TPIA: TekSavvy wants Canadians to write their MPs, say “no” to broadband price hikes


CHATHAM, ON — Independent ISP TekSavvy is urging Canadians to voice their support for the CRTC’s decision in August to lower Internet prices by visiting its new website, called paylesstoconnect.ca, and writing their federal member of parliament.

In a news release Monday, TekSavvy amped up its fight against incumbent telcos and cablecos, who have petitioned the federal cabinet to cancel the CRTC’s decision and obtained a stay of the decision from the courts (an earlier temporary stay was granted in October by the FCA). The incumbent have since filed review and vary applications with the CRTC in December.
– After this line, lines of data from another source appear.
-- ==== Sys2Proof/Tests/Slice0.lean ====
section
/-! SUPPORT. Tests: the well-formedness checks refuse ill-formed terms, words written out from 30_encoding.md decode to
their commands, single steps give the results of 95_test_vectors.md, and every statement's hypotheses are met. -/

namespace Sys2Proof.Tests

open Sys2Proof Sys2Proof.Machine

/-! ### Well-formedness: a term for each check, refused (30_encoding.md R70; 00_scope.md R8) -/

theorem test_wf_edge_id_256 : (Instr.edge 256 0).wf = false := by decide
theorem test_wf_ovf_id_256 : (Instr.ovf 256).wf = false := by decide
theorem test_wf_open_id_256 : (Instr.openCh 256).wf = false := by decide
theorem test_wf_close_id_256 : (Instr.close 256).wf = false := by decide
theorem test_wf_read_id_256 : (Instr.read 256 0).wf = false := by decide
theorem test_wf_clear_id_256 : (Instr.clear 256).wf = false := by decide
theorem test_wf_setwm_id_256 : (Instr.setwm 256 0).wf = false := by decide
theorem test_wf_rdreg_id_256 : (Instr.rdreg 256 .chStatus).wf = false := by decide
theorem test_wf_chreset_id_256 : (Instr.chreset 256).wf = false := by decide

/-- The counts 0 and 257 are illegal, 1 and 256 legal. -/
theorem test_wf_counts : countOk 0 = false ∧ countOk 1 = true ∧ countOk 256 = true ∧ countOk 257 = false := by decide

theorem test_wf_cfg_default : Cfg.default.wf = true := by decide
theorem test_wf_cfg_no_channel : ({ Cfg.default with chan := [] } : Cfg).wf = false := by decide
theorem test_wf_cfg_no_timer : ({ Cfg.default with chan := [], mod := [] } : Cfg).wf = false := by decide
theorem test_wf_cfg_no_queue : ({ Cfg.default with chan := [], cap := [] } : Cfg).wf = false := by decide
theorem test_wf_cfg_timer_missing : ({ Cfg.default with chan := [⟨2, 0⟩] } : Cfg).wf = false := by decide
theorem test_wf_cfg_queue_missing : ({ Cfg.default with chan := [⟨0, 2⟩] } : Cfg).wf = false := by decide
theorem test_wf_cfg_mod_1 : ({ Cfg.default with mod := [1, 2] } : Cfg).wf = false := by decide
theorem test_wf_cfg_mod_max : ({ Cfg.default with mod := [2, 0x100000000] } : Cfg).wf = true := by decide
theorem test_wf_cfg_mod_above : ({ Cfg.default with mod := [2, 0x100000001] } : Cfg).wf = false := by decide
theorem test_wf_cfg_cap_0 : ({ Cfg.default with cap := [1, 0] } : Cfg).wf = false := by decide
theorem test_wf_cfg_cap_above : ({ Cfg.default with cap := [1, 0x100000000] } : Cfg).wf = false := by decide
theorem test_wf_cfg_wDur_0 : ({ Cfg.default with wDur := 0 } : Cfg).wf = false := by decide
theorem test_wf_cfg_wDur_33 : ({ Cfg.default with wDur := 33 } : Cfg).wf = false := by decide
theorem test_wf_cfg_wTrk_0 : ({ Cfg.default with wTrk := 0 } : Cfg).wf = false := by decide
theorem test_wf_cfg_wTrk_65 : ({ Cfg.default with wTrk := 65 } : Cfg).wf = false := by decide

/-! ### Decoding: words written out bit by bit from the patterns of 30_encoding.md R73 -/

/-- OP 0001, ID 1, ARG 60000 (R87). -/
theorem test_decode_edge :
    decode 0b0001_0000_00000001_00000000_00000000_00000000000000001110101001100000 = .ok (.edge 1 60000) := by rfl
/-- OP 0010, ID 3. -/
theorem test_decode_ovf :
    decode 0b0010_0000_00000011_00000000_00000000_00000000000000000000000000000000 = .ok (.ovf 3) := by rfl
/-- OP 0011, ID 1 (program P4, step 2). -/
theorem test_decode_open :
    decode 0b0011_0000_00000001_00000000_00000000_00000000000000000000000000000000 = .ok (.openCh 1) := by rfl
/-- OP 0100, ID 255. -/
theorem test_decode_close :
    decode 0b0100_0000_11111111_00000000_00000000_00000000000000000000000000000000 = .ok (.close 255) := by rfl
/-- OP 0101, ID 128, ARG 2^31 + 1: the top bits of both fields are read. -/
theorem test_decode_read :
    decode 0b0101_0000_10000000_00000000_00000000_10000000000000000000000000000001 = .ok (.read 128 0x80000001) := by rfl
/-- OP 0110, ID 2. -/
theorem test_decode_clear :
    decode 0b0110_0000_00000010_00000000_00000000_00000000000000000000000000000000 = .ok (.clear 2) := by rfl
/-- OP 0111, ID 0, ARG all ones (V55). -/
theorem test_decode_setwm :
    decode 0b0111_0000_00000000_00000000_00000000_11111111111111111111111111111111 = .ok (.setwm 0 0xFFFFFFFF) := by rfl
/-- OP 1000, ID 1, SEL 0x03 (V72). -/
theorem test_decode_rdreg :
    decode 0b1000_0000_00000001_00000011_00000000_00000000000000000000000000000000 = .ok (.rdreg 1 .chBind) := by rfl
/-- OP 1001, ID 16. -/
theorem test_decode_chreset :
    decode 0b1001_0000_00010000_00000000_00000000_00000000000000000000000000000000 = .ok (.chreset 16) := by rfl

/-- The eleven registers, by the SEL values of 10_state.md R32. -/
theorem test_decode_registers :
    [0x00, 0x01, 0x02, 0x03, 0x04, 0x10, 0x11, 0x12, 0x13, 0x20, 0x21].map Reg.ofSel
      = [some .chStatus, some .chLast, some .chOvf, some .chBind, some .chSnap, some .qOcc, some .qWm, some .qDrop,
         some .qCap, some .tmrTrk, some .tmrMod] := by decide

/-- V11, V33, V74, V80 to V84: the illegal words. -/
theorem test_decode_illegal :
    decode 0x1000010000000005 = .error .selNonzero ∧ decode 0x1000000100000005 = .error .rsv2Nonzero
    ∧ decode 0x1100000000000005 = .error .rsv1Nonzero ∧ decode 0x2000000000000001 = .error .argNonzero
    ∧ decode 0x8000050000000000 = .error .reservedSel ∧ decode 0x8000140000000000 = .error .reservedSel
    ∧ decode 0x8000FF0000000000 = .error .reservedSel ∧ decode 0x8000000000000001 = .error .argNonzero
    ∧ decode 0x0000000000000000 = .error .reservedOp ∧ decode 0xF000000000000000 = .error .reservedOp
    ∧ decode 0xA000000000000000 = .error .reservedOp ∧ decode 0x3800000000000000 = .error .rsv1Nonzero
    ∧ decode 0x6000000080000000 = .error .argNonzero ∧ decode 0x5000800000000001 = .error .selNonzero := by
  refine ⟨?_, ?_, ?_, ?_, ?_, ?_, ?_, ?_, ?_, ?_, ?_, ?_, ?_, ?_⟩ <;> rfl

/-- The rows as opcode_table.json numbers their bits: the decoder and the fetched word agree with R87. -/
theorem test_table_word :
    decodeTableWord 64 0x1000000000000064 = some (.edge 0 100) ∧ decodeTableWord 64 0x0 = none
      ∧ decodeTableWord 72 0x1000000000000064 = none := by decide

/-! ### Small states -/

/-- Configurations A4, A8, A1 and S4 of 95_test_vectors.md, by their capacity and number of channels; B-SN and B-SR. -/
def cfgA (cap : Nat) : Cfg := ⟨[⟨0, 0⟩], [0x10000], [cap], 32, 64, .snapshot⟩
def cfgS4 : Cfg := ⟨[⟨0, 0⟩, ⟨0, 0⟩], [0x10000], [4], 32, 64, .snapshot⟩
def cfgB (m : OvfMode) : Cfg := ⟨[⟨0, 0⟩, ⟨0, 1⟩], [0x10000], [8, 8], 32, 64, m⟩

/-- A state with the given channels, trackers, queues and events. -/
def mkState (g : Cfg) (ch : List Channel) (trk : List (BitVec 64)) (q : List Queue) (inputs : List Event := []) : State :=
  { cfg := g, ch := ch, trk := trk, q := q, epoch := 0, initOk := true, inputs := inputs, outputs := [] }

/-- An armed channel in IDLE; an armed channel in ACTIVE. -/
def idle : Channel := { Channel.reset with armed := true }
def active (last : Arg) (level : Bool) (snap : BitVec 64 := 0) : Channel :=
  { last := last, level := level, prior := true, snap := snap, armed := true }

/-- The last output of a step, and what is read from the state it leaves. -/
def lastOutput : Result → Option StepOutput
  | .next t => t.outputs.getLast?
  | .fault _ => none
  | .refused _ => none
def look {α : Type} (f : State → α) : Result → Option α
  | .next t => some (f t)
  | .fault _ => none
  | .refused _ => none

/-- A4 with a full queue that wraps the ring: program P3 before step 14. -/
def p3Queue : Queue :=
  { store := [(0, ⟨60, true⟩), (1, ⟨70, false⟩), (2, ⟨30, false⟩), (3, ⟨40, true⟩)], rd := 2, occ := 4, wm := 2, drop := 1 }
def p3 : State := mkState (cfgA 4) [active 280 true] [0] [p3Queue]

/-- A4, ACTIVE, one sample held, watermark 2: program P1 before step 4. -/
def p1 : State :=
  mkState (cfgA 4) [active 900 true] [0] [{ store := [(0, ⟨800, false⟩)], rd := 0, occ := 1, wm := 2, drop := 0 }]

/-! ### Single steps (95_test_vectors.md) -/

/-- V1: last 60000, one overflow, raw 1000 gives the sample 6536, LOW. -/
theorem test_edge_wrap :
    look (fun t => (t.content 0, t.chan 0)) (exec (.edge 0 1000) (mkState (cfgA 8) [active 60000 false] [1] [Queue.reset (cfgA 8) 0]))
      = some ([⟨6536, false⟩], active 1000 true 1) := by decide
/-- V12: CAP 1, the queue full with {10, LOW}; EDGE 30 is DROPPED, counts in Q_DROP, and toggles the level back to LOW. -/
theorem test_edge_dropped :
    (fun r => (lastOutput r, look (fun t => ((t.queue 0).drop, (t.chan 0).status)) r))
      (exec (.edge 0 30) (mkState (cfgA 1) [active 10 true] [0] [⟨[(0, ⟨10, false⟩)], 0, 1, 0, 0⟩]))
      = (some ⟨.dropped, [], none⟩, some (1, 0xB)) := by decide
/-- V31: W_TRK 4, OVF at 15 wraps to 0 and the tally is 1. -/
theorem test_ovf_wrap :
    look (fun t => (t.trkAt 0, t.tally 0))
      (exec (.ovf 0) (mkState { cfgA 8 with wTrk := 4 } [active 100 false 15] [15] [Queue.reset (cfgA 8) 0]))
      = some (0, 1) := by decide
/-- V32: OVF tmr1 with one timer is ERR_ID. -/
theorem test_ovf_err_id : lastOutput (exec (.ovf 1) (State.resetWith (cfgA 8))) = some ⟨.errId, [], none⟩ := by decide
/-- V62: a second OPEN undoes SETWM 3 and empties the queue; CH_STATUS reads 1. -/
theorem test_open_again :
    look (fun t => ((t.queue 0).wm, (t.queue 0).occ, (t.chan 0).status))
      (exec (.openCh 0) (mkState (cfgA 4) [active 30 false] [0] [⟨[(0, ⟨10, false⟩), (1, ⟨10, true⟩)], 0, 2, 3, 0⟩]))
      = some (2, 0, 1) := by decide
/-- V61: OPEN with init_ok 0 is ERR_INIT and changes nothing. -/
theorem test_open_err_init :
    exec (.openCh 0) { State.resetWith (cfgA 4) with initOk := false }
      = .next { State.resetWith (cfgA 4) with initOk := false, outputs := [⟨.errInit, [], none⟩] } := by rfl
/-- V66: after OPEN, two edges and CLOSE, CH_STATUS reads 6 and the sample {7, LOW} is still held. -/
theorem test_close_keeps :
    look (fun t => ((t.chan 0).status, t.content 0))
      (exec (.close 0) (mkState (cfgA 4) [active 7 true] [0] [⟨[(0, ⟨7, false⟩)], 0, 1, 2, 0⟩]))
      = some (0x6, [⟨7, false⟩]) := by decide
/-- P3, step 14 (V43): READ across the ring wrap, oldest first. -/
theorem test_read_ring_wrap :
    lastOutput (exec (.read 0 8) p3) = some ⟨.ok, [0x1E, 0x100000028, 0x10000003C, 0x46], none⟩ := by decide
/-- V41: READ of 0 returns nothing and leaves the occupancy at 1. -/
theorem test_read_zero :
    (fun r => (lastOutput r, look (fun t => (t.queue 0).occ) r)) (exec (.read 0 0) p1)
      = (some ⟨.ok, [], none⟩, some 1) := by decide
/-- P3, step 16 (V49): CLEAR empties the queue and leaves Q_DROP at 1. -/
theorem test_clear_keeps_drop :
    look (fun t => (t.content 0, (t.queue 0).drop)) (exec (.clear 0) p3) = some ([], 1) := by decide
/-- V52: a watermark above the capacity is not clamped. -/
theorem test_setwm_unclamped : look (fun t => (t.queue 0).wm) (exec (.setwm 0 5) p1) = some 5 := by decide
/-- V53: SETWM to the present occupancy emits no NOTIFY. -/
theorem test_setwm_silent : lastOutput (exec (.setwm 0 1) p1) = some ⟨.ok, [], none⟩ := by decide
/-- V72: CH_BIND of channel 1 in configuration R is queue 1, timer 1. -/
theorem test_rdreg_bind : lastOutput (exec (.rdreg 1 .chBind) State.reset) = some ⟨.ok, [0x101], none⟩ := by decide
/-- V70: after OPEN and one edge CH_STATUS is 0xB. -/
theorem test_rdreg_status :
    lastOutput (exec (.rdreg 0 .chStatus) (mkState (cfgA 4) [active 0 false] [0] [Queue.reset (cfgA 4) 0]))
      = some ⟨.ok, [0xB], none⟩ := by decide
/-- V20: CHRESET gives CH_STATUS 1 and keeps the queue. -/
theorem test_chreset_keeps_queue :
    look (fun t => ((t.chan 0).status, t.content 0))
      (exec (.chreset 0) (mkState (cfgA 8) [active 900 true] [0] [⟨[(0, ⟨800, false⟩)], 0, 1, 4, 0⟩]))
      = some (1, [⟨800, false⟩]) := by decide
/-- V22 and V21: CHRESET of an unarmed channel takes the snapshot in one mode and clears the tracker in the other. -/
theorem test_chreset_tally :
    look (fun t => (t.trkAt 0, (t.chan 0).snap)) (exec (.chreset 0) { State.resetWith (cfgA 8) with trk := [2] }) = some (2, 2)
    ∧ look (fun t => (t.trkAt 0, (t.chan 0).snap))
        (exec (.chreset 0) { State.resetWith { cfgA 8 with ovfMode := .sharedReset } with trk := [2] }) = some (0, 0) := by
  decide
/-- V90: Reset undoes everything, the watermark too. -/
theorem test_reset_event :
    look (fun t => (t.ch, t.trk, t.q, t.outputs)) (step { p3 with inputs := [.reset] })
      = some ([Channel.reset], [0], [⟨[], 0, 0, 2, 0⟩], [⟨.ok, [], none⟩]) := by decide
/-- The delivered word is the next event, and the very next step runs it (OPEN ch0). -/
theorem test_withFetchWord :
    look (fun t => (t.chan 0).armed) (step (State.reset.withFetchWord 64 0x3000000000000000)) = some true := by decide

/-! ### The invariant of a concrete state, computed -/

/-- The invariant's checks, one by one, on a concrete state. -/
def checkInv (s : State) : Bool :=
  s.cfg.wf && decide (s.ch.length = s.cfg.numCh ∧ s.trk.length = s.cfg.numTmr ∧ s.q.length = s.cfg.numQ)
  && decide (∀ c < s.cfg.numCh, (s.chan c).last.toNat < s.cfg.modOf (s.cfg.tmrOf c)
      ∧ ((s.chan c).prior = false → (s.chan c).level = false ∧ (s.chan c).last = 0)
      ∧ (s.chan c).snap.toNat < 2 ^ s.cfg.wTrk ∧ (s.cfg.ovfMode = .sharedReset → (s.chan c).snap = 0))
  && decide (∀ t < s.cfg.numTmr, (s.trkAt t).toNat < 2 ^ s.cfg.wTrk)
  && decide (∀ k < s.cfg.numQ, (s.queue k).store.wf
      ∧ (∀ e ∈ (s.queue k).store, e.1 < s.cfg.capOf k ∧ e.2.dur.toNat < 2 ^ s.cfg.wDur)
      ∧ (s.queue k).rd < s.cfg.capOf k ∧ (s.queue k).occ ≤ s.cfg.capOf k
      ∧ ∀ i < (s.queue k).occ, ((s.queue k).store.find? (s.slotOf k i)).isSome = true)

/-- A state that passes the checks meets the invariant. -/
theorem inv_of_check {s : State} (h : checkInv s = true) : s.Inv := by
  simp only [checkInv, Bool.and_eq_true, decide_eq_true_eq] at h
  obtain ⟨⟨⟨⟨hw, hl⟩, hc⟩, ht⟩, hq⟩ := h
  exact ⟨hw, hl.1, hl.2.1, hl.2.2, fun c h => ⟨(hc c h).1, (hc c h).2.1, (hc c h).2.2.1, (hc c h).2.2.2⟩, ht,
    fun k h => ⟨(hq k h).1, (hq k h).2.1, (hq k h).2.2.1, (hq k h).2.2.2.1, (hq k h).2.2.2.2⟩⟩

theorem inv_p1 : p1.Inv := inv_of_check (by decide)
theorem inv_p3 : p3.Inv := inv_of_check (by decide)

/-! ### Witnesses: states and operands that meet every statement's hypotheses

One theorem per statement with hypotheses, named after it; a statement of several clauses has a witness for each clause,
at the boundary of its range. -/

/-- More small states: an armed IDLE channel with two overflows counted, in each mode; two channels of one queue (S4);
two channels of one timer in SHARED_RESET mode (B-SR). -/
def idleState (m : OvfMode) : State := mkState { cfgA 4 with ovfMode := m } [idle] [2] [Queue.reset (cfgA 4) 0]
def s4 : State := mkState cfgS4 [active 50 true, active 5 false] [0] [⟨[(0, ⟨50, false⟩)], 0, 1, 2, 0⟩]
def bsr : State :=
  mkState (cfgB .sharedReset) [active 100 false, active 200 false] [1] [⟨[], 0, 0, 4, 0⟩, ⟨[], 0, 0, 4, 0⟩]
In August 2019, the Commission had set new wholesale high-speed access rates that the large cable and telephone companies are able to charge competitors who lease space on incumbent networks.

“The CRTC found Big Telcos broke its rules and fabricated costs to inflate their rates for competitors, keeping prices high for Canadians. During its 4-year rate-setting process, the CRTC condemned the Big Telcos’ Internet rate-fixing as ‘very disturbing’, lowering their rates and ordered them to repay overbilled amounts back to March 2016 (estimated at $325 million),” TekSavvy writes in its news release.

The Federal Court of Appeal’s stay of the CRTC’s August decision meant the retroactive payments set out in the summer decision are suspended and the rates in force today are the interim ones set in 2016, not the more recent ones proposed in October by the Commission.

“The Big Telcos game the system with impunity, kneecapping competitors while Canadians pay the price,” said Andy Kaplan-Myrth, TekSavvy’s vice-president of regulatory and carrier affairs. “Cabinet should not only reject their Internet price hike petitions, but hold the Big Telcos accountable for their anti-competitive activities while the CRTC opens up the mobile sector to wholesale competition, too.”

Janet Lo, vice-president of privacy and consumer legal affairs for TekSavvy, added: “When Big Telcos game the system, we all pay more. Canadians have been clear that they expect lower prices and more choices to stay connected.”

When asked by Cartt.ca to respond to TekSavvy’s news release today, Bell spokesperson Marc Choma wrote in an email: “Resellers invest little to nothing in networks, they want to reduce the rates they pay carriers that do invest to levels below what it costs to actually build and maintain the infrastructure, and they would also like carriers to in effect pay them to not invest by issuing them retroactive rebates. Now that’s disturbing.”